__WHAT YOU ARE ASKED TO DO__.
Word for word, set down every line of the entries below from the line with "w .busy] .transportBusy (stepOf k) 0 := by" to the line with "case wTintWave n", including both, and no other line.

---

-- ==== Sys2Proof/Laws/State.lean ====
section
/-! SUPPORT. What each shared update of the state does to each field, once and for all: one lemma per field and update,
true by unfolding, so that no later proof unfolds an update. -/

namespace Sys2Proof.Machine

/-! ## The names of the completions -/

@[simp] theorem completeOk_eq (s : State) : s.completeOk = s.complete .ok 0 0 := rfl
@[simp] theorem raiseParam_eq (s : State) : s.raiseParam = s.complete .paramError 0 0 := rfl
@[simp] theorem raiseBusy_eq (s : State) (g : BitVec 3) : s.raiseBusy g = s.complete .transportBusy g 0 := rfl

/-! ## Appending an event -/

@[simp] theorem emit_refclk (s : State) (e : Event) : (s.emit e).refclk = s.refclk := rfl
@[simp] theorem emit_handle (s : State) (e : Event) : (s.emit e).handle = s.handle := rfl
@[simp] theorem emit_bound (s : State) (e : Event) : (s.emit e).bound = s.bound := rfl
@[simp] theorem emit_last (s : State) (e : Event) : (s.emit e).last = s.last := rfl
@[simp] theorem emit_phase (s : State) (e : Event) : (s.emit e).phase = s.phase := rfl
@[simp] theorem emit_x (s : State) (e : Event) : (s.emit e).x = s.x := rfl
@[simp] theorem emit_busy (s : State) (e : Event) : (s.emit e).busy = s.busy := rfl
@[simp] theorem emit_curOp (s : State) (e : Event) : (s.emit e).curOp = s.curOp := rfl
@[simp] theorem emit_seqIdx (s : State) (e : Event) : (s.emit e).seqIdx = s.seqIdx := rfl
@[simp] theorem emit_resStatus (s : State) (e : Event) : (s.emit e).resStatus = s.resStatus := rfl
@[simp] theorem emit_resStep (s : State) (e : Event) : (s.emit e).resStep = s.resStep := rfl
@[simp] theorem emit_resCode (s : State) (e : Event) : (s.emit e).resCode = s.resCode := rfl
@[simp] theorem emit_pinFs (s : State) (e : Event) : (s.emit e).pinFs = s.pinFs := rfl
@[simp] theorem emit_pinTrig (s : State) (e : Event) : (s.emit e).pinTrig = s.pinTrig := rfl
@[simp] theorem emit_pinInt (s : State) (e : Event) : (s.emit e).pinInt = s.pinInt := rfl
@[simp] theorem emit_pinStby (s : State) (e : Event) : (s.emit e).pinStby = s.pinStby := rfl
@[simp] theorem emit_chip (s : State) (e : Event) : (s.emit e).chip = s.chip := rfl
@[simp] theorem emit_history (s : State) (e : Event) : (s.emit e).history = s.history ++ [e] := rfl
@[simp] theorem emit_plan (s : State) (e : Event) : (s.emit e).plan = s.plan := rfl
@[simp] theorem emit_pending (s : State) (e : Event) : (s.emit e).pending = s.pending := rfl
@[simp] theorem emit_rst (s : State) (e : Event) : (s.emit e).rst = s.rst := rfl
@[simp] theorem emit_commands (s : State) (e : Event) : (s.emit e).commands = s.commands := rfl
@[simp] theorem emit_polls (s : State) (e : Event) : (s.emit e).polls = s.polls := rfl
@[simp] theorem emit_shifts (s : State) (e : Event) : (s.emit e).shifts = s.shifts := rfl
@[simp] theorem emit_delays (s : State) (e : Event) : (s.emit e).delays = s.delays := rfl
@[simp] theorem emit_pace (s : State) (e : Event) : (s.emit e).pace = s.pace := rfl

---

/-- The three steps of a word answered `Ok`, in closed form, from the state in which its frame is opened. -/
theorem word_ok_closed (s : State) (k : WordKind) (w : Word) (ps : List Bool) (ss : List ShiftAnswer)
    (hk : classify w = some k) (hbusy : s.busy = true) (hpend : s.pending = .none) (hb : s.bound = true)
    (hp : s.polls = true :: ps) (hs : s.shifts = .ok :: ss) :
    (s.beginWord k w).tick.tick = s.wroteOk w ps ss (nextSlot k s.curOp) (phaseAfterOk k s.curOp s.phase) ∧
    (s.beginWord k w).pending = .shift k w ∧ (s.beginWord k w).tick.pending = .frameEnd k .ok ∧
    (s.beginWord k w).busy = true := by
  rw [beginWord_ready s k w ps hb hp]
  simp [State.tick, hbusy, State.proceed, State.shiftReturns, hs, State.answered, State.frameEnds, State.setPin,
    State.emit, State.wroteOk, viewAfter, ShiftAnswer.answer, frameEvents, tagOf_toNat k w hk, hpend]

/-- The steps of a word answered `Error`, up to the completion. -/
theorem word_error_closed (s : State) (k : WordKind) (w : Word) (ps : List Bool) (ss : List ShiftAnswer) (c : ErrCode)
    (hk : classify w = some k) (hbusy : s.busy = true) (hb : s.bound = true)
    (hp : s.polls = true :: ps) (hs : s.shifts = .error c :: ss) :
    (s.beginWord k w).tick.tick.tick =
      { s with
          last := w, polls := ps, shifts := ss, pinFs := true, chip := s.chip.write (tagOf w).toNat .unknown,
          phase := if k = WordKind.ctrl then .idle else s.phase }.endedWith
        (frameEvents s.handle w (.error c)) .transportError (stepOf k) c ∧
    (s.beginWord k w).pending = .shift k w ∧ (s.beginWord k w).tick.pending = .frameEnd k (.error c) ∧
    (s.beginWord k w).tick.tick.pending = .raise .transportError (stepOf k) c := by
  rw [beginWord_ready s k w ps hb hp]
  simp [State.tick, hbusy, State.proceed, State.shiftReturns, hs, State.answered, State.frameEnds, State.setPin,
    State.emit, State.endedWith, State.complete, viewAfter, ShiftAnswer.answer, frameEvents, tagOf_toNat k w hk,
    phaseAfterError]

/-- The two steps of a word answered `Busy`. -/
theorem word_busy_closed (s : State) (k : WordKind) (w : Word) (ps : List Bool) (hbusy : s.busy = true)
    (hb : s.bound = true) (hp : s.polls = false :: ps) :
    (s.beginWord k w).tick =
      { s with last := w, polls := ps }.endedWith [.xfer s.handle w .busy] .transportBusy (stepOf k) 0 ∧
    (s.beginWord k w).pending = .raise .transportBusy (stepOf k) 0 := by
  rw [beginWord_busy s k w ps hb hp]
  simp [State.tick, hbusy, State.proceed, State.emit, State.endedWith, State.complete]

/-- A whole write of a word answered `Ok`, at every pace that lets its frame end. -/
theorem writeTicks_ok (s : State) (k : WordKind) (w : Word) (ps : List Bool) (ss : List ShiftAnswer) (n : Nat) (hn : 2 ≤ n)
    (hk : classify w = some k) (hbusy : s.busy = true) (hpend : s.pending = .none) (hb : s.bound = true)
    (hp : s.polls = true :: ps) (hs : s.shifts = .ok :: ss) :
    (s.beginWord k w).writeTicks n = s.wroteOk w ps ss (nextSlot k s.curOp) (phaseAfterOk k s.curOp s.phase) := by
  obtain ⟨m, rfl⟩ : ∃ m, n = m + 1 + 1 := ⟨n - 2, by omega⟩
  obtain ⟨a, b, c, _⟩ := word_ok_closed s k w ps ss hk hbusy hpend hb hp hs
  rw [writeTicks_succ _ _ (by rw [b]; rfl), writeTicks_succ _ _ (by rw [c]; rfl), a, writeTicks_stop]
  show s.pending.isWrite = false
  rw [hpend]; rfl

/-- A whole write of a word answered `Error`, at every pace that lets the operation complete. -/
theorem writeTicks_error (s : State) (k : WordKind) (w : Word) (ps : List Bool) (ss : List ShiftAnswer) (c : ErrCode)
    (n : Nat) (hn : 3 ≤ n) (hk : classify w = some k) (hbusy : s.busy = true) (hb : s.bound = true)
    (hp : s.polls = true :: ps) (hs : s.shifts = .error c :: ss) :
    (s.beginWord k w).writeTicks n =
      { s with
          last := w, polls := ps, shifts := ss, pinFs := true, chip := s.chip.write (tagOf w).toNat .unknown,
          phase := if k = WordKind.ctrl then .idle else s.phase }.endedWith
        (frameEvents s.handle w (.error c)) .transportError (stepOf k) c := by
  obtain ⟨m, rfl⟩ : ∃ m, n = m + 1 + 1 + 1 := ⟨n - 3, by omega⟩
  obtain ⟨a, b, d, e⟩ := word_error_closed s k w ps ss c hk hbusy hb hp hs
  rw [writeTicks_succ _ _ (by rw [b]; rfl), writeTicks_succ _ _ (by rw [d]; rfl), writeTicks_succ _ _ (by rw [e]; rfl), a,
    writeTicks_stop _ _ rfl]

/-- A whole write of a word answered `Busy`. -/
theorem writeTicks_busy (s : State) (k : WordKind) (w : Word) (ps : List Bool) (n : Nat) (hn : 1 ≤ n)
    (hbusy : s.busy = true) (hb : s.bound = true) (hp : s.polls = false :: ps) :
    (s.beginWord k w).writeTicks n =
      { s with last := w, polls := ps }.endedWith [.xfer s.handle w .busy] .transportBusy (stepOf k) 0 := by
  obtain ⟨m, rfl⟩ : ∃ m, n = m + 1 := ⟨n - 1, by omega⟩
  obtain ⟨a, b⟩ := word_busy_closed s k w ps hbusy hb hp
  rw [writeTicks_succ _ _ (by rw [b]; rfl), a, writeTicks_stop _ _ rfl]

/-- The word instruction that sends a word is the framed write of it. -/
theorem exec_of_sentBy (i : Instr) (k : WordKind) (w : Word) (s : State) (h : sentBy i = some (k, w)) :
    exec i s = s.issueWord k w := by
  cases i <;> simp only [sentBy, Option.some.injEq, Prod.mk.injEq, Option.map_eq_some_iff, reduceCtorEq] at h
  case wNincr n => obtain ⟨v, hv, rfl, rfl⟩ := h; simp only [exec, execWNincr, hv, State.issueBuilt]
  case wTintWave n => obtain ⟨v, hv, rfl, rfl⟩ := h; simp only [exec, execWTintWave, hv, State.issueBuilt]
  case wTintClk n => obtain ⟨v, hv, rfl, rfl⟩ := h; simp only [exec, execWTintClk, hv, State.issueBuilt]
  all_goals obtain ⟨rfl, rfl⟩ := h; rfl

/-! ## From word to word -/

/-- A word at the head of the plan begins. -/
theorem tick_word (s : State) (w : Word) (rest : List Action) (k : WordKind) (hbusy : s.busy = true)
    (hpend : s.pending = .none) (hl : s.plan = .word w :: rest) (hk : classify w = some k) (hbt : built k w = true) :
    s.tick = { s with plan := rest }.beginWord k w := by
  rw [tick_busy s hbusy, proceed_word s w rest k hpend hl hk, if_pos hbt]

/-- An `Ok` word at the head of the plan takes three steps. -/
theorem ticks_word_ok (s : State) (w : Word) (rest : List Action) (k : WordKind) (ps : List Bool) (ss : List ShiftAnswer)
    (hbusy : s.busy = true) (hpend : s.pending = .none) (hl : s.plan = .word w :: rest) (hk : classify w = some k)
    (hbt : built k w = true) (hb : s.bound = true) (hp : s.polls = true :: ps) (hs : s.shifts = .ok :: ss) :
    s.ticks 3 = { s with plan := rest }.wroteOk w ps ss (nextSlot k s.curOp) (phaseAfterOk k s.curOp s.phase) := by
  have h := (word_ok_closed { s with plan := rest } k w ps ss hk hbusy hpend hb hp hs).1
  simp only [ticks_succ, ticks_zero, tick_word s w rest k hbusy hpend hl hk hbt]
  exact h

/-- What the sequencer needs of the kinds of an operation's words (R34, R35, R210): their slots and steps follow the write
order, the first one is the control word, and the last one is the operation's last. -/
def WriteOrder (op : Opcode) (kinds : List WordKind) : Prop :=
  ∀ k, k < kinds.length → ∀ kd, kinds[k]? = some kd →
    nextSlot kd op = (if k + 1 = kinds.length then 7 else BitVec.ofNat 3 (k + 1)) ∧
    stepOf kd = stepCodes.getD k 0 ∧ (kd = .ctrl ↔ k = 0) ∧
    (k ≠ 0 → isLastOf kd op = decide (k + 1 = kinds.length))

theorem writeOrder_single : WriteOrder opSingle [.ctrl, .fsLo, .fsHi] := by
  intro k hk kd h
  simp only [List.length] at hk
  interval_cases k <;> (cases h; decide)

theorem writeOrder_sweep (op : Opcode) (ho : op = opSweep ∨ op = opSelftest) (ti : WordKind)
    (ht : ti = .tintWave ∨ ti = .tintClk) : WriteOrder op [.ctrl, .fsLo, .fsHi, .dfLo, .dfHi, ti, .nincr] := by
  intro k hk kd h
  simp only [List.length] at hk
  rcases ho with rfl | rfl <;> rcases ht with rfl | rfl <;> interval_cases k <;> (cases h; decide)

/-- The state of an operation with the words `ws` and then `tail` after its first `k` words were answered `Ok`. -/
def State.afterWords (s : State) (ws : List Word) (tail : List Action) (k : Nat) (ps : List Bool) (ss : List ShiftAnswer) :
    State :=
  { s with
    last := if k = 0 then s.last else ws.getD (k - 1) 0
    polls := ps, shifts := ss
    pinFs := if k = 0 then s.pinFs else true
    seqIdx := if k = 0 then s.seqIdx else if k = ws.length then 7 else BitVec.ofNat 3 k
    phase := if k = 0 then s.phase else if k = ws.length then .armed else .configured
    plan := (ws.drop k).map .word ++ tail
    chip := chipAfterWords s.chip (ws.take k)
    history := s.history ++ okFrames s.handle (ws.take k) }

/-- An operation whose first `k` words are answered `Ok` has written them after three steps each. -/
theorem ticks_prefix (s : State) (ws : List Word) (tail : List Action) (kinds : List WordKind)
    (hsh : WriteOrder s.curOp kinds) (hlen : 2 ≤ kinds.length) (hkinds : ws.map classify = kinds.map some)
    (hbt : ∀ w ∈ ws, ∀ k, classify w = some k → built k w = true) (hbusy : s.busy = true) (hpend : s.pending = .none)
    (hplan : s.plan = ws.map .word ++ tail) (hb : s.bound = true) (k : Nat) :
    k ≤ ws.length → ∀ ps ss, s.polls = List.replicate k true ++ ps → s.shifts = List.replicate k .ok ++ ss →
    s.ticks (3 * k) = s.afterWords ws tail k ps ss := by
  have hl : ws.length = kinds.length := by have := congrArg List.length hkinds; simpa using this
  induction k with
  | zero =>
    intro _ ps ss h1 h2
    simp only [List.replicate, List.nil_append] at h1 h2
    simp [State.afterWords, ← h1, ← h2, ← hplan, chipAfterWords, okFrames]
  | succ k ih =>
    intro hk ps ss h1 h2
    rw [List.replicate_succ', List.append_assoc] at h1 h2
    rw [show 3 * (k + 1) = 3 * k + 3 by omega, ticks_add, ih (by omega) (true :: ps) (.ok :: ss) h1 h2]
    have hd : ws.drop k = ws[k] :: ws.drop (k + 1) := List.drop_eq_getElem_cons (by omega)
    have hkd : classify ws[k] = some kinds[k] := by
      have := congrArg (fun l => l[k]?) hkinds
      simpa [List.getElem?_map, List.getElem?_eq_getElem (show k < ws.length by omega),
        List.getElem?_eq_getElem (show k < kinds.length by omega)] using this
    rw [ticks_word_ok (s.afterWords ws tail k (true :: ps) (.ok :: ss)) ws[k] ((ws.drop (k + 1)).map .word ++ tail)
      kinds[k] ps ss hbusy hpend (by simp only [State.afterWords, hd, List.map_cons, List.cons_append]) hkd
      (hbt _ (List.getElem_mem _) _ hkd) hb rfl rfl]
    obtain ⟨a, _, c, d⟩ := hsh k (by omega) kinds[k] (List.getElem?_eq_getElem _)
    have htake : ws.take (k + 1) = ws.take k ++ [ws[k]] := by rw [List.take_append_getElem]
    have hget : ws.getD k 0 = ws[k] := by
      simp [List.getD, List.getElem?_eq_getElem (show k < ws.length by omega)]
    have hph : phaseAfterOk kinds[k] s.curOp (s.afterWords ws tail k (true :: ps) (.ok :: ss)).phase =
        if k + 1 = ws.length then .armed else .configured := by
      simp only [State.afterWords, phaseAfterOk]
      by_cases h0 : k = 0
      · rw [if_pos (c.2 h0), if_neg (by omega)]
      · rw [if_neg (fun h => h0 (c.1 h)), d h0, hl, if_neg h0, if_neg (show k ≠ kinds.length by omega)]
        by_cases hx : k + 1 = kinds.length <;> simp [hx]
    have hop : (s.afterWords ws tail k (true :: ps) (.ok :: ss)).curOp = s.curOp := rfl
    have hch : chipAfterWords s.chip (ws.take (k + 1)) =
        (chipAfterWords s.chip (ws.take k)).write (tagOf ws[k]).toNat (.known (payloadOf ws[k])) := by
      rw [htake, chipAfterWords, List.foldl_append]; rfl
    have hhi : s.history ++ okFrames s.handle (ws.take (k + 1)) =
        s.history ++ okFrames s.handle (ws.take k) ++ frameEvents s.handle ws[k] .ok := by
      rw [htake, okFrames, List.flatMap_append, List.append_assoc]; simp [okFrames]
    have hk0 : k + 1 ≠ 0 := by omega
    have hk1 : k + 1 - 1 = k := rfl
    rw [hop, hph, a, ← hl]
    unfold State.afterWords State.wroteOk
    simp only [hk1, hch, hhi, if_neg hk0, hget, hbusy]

---

__ANSWER BOX__.
      { s with last := w, polls := ps }.endedWith [.xfer s.handle w .busy] .transportBusy (stepOf k) 0 := by
  obtain ⟨m, rfl⟩ : ∃ m, n = m + 1 := ⟨n - 1, by omega⟩
  obtain ⟨a, b⟩ := word_busy_closed s k w ps hbusy hb hp
  rw [writeTicks_succ _ _ (by rw [b]; rfl), a, writeTicks_stop _ _ rfl]

/-- The word instruction that sends a word is the framed write of it. -/
theorem exec_of_sentBy (i : Instr) (k : WordKind) (w : Word) (s : State) (h : sentBy i = some (k, w)) :
    exec i s = s.issueWord k w := by
  cases i <;> simp only [sentBy, Option.some.injEq, Prod.mk.injEq, Option.map_eq_some_iff, reduceCtorEq] at h
  case wNincr n => obtain ⟨v, hv, rfl, rfl⟩ := h; simp only [exec, execWNincr, hv, State.issueBuilt]
  case wTintWave n => obtain ⟨v, hv, rfl, rfl⟩ := h; simp only [exec, execWTintWave, hv, State.issueBuilt]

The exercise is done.